── Exercise inputs

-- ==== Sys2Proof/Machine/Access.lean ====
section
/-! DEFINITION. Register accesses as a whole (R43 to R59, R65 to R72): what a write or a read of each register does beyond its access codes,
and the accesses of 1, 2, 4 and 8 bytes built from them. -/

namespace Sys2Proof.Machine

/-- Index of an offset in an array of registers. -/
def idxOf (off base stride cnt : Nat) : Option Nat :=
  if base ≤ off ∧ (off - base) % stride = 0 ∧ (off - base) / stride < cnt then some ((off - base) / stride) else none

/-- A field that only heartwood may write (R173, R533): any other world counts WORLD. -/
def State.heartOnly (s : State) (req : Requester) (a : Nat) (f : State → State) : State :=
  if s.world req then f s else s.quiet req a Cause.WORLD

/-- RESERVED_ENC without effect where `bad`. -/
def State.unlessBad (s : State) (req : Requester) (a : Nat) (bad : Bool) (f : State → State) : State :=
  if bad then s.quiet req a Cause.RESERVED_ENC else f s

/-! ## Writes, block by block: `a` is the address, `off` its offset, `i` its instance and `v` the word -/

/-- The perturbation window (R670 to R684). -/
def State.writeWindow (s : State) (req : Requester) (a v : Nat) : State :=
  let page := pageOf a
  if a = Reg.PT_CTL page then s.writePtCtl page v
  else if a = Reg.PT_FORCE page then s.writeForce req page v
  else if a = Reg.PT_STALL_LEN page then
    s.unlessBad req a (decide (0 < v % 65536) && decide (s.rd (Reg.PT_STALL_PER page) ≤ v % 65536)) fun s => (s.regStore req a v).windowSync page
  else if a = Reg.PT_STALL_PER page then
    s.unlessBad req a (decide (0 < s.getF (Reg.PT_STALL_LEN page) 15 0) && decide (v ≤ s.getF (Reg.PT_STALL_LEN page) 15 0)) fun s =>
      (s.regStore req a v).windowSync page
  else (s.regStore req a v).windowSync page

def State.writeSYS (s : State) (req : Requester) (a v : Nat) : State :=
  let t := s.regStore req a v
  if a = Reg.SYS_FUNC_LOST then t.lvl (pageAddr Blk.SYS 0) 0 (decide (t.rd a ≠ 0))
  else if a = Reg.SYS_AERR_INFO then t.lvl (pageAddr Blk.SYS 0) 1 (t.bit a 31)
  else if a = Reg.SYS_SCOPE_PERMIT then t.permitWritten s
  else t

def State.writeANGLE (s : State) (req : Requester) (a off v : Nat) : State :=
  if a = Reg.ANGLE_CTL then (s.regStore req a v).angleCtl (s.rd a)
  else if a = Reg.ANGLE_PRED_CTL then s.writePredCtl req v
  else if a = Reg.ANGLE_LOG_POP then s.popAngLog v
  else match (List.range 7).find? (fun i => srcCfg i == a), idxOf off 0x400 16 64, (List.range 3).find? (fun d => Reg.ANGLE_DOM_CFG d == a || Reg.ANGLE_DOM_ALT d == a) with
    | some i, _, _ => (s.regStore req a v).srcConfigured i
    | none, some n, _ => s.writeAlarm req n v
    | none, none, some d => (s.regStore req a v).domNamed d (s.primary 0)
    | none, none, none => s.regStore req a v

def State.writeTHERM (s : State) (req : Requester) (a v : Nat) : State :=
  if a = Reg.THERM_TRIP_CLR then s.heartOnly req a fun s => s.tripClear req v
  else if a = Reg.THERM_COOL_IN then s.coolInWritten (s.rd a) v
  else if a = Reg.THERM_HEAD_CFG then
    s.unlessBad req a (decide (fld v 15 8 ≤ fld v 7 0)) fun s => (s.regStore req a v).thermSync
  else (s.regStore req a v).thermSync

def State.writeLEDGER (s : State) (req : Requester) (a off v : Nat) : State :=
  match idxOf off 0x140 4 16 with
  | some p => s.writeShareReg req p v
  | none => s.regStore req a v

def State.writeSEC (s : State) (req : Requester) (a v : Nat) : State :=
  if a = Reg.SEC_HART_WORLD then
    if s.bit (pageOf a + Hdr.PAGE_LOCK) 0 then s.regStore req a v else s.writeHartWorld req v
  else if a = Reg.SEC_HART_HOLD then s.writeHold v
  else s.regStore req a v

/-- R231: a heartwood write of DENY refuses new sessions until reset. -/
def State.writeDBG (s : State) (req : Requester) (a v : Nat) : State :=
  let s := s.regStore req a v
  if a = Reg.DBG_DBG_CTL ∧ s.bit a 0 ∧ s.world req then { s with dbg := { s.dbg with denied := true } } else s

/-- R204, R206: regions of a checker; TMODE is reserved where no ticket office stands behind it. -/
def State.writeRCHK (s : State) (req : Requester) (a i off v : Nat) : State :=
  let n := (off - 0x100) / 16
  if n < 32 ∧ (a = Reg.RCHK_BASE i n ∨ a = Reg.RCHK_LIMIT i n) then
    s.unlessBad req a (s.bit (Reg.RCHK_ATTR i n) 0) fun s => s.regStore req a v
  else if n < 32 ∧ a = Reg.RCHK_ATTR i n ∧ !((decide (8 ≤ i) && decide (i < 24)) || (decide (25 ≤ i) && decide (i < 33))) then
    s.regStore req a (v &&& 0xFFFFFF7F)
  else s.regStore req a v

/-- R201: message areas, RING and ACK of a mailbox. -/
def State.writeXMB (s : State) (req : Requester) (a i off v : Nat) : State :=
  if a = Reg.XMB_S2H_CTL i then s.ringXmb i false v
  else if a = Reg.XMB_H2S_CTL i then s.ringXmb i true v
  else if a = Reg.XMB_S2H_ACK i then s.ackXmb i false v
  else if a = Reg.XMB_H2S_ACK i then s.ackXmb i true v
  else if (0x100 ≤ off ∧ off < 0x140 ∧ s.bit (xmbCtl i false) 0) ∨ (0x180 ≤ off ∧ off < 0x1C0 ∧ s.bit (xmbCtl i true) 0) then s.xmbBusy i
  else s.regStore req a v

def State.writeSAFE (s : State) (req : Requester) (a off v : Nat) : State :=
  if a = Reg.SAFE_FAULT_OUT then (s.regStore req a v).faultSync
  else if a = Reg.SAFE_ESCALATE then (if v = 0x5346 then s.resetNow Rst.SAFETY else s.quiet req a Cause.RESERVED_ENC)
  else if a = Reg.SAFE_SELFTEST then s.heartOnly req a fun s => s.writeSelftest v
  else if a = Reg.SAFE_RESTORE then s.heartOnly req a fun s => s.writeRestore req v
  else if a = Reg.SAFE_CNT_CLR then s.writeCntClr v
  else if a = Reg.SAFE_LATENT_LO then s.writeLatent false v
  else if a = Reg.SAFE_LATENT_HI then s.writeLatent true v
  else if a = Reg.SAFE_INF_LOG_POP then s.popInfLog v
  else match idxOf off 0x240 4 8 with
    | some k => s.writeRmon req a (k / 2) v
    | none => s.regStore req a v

────

■ **Prompt**
Within the listing above, give again exactly every line from the line with "else if a = Reg.PT_STALL_LEN page then" through the line with "else if a = Reg.PT_STALL_PER page then", both included, and no other line.

■ **Written response**
  else if a = Reg.PT_STALL_LEN page then
    s.unlessBad req a (decide (0 < v % 65536) && decide (s.rd (Reg.PT_STALL_PER page) ≤ v % 65536)) fun s => (s.regStore req a v).windowSync page
  else if a = Reg.PT_STALL_PER page then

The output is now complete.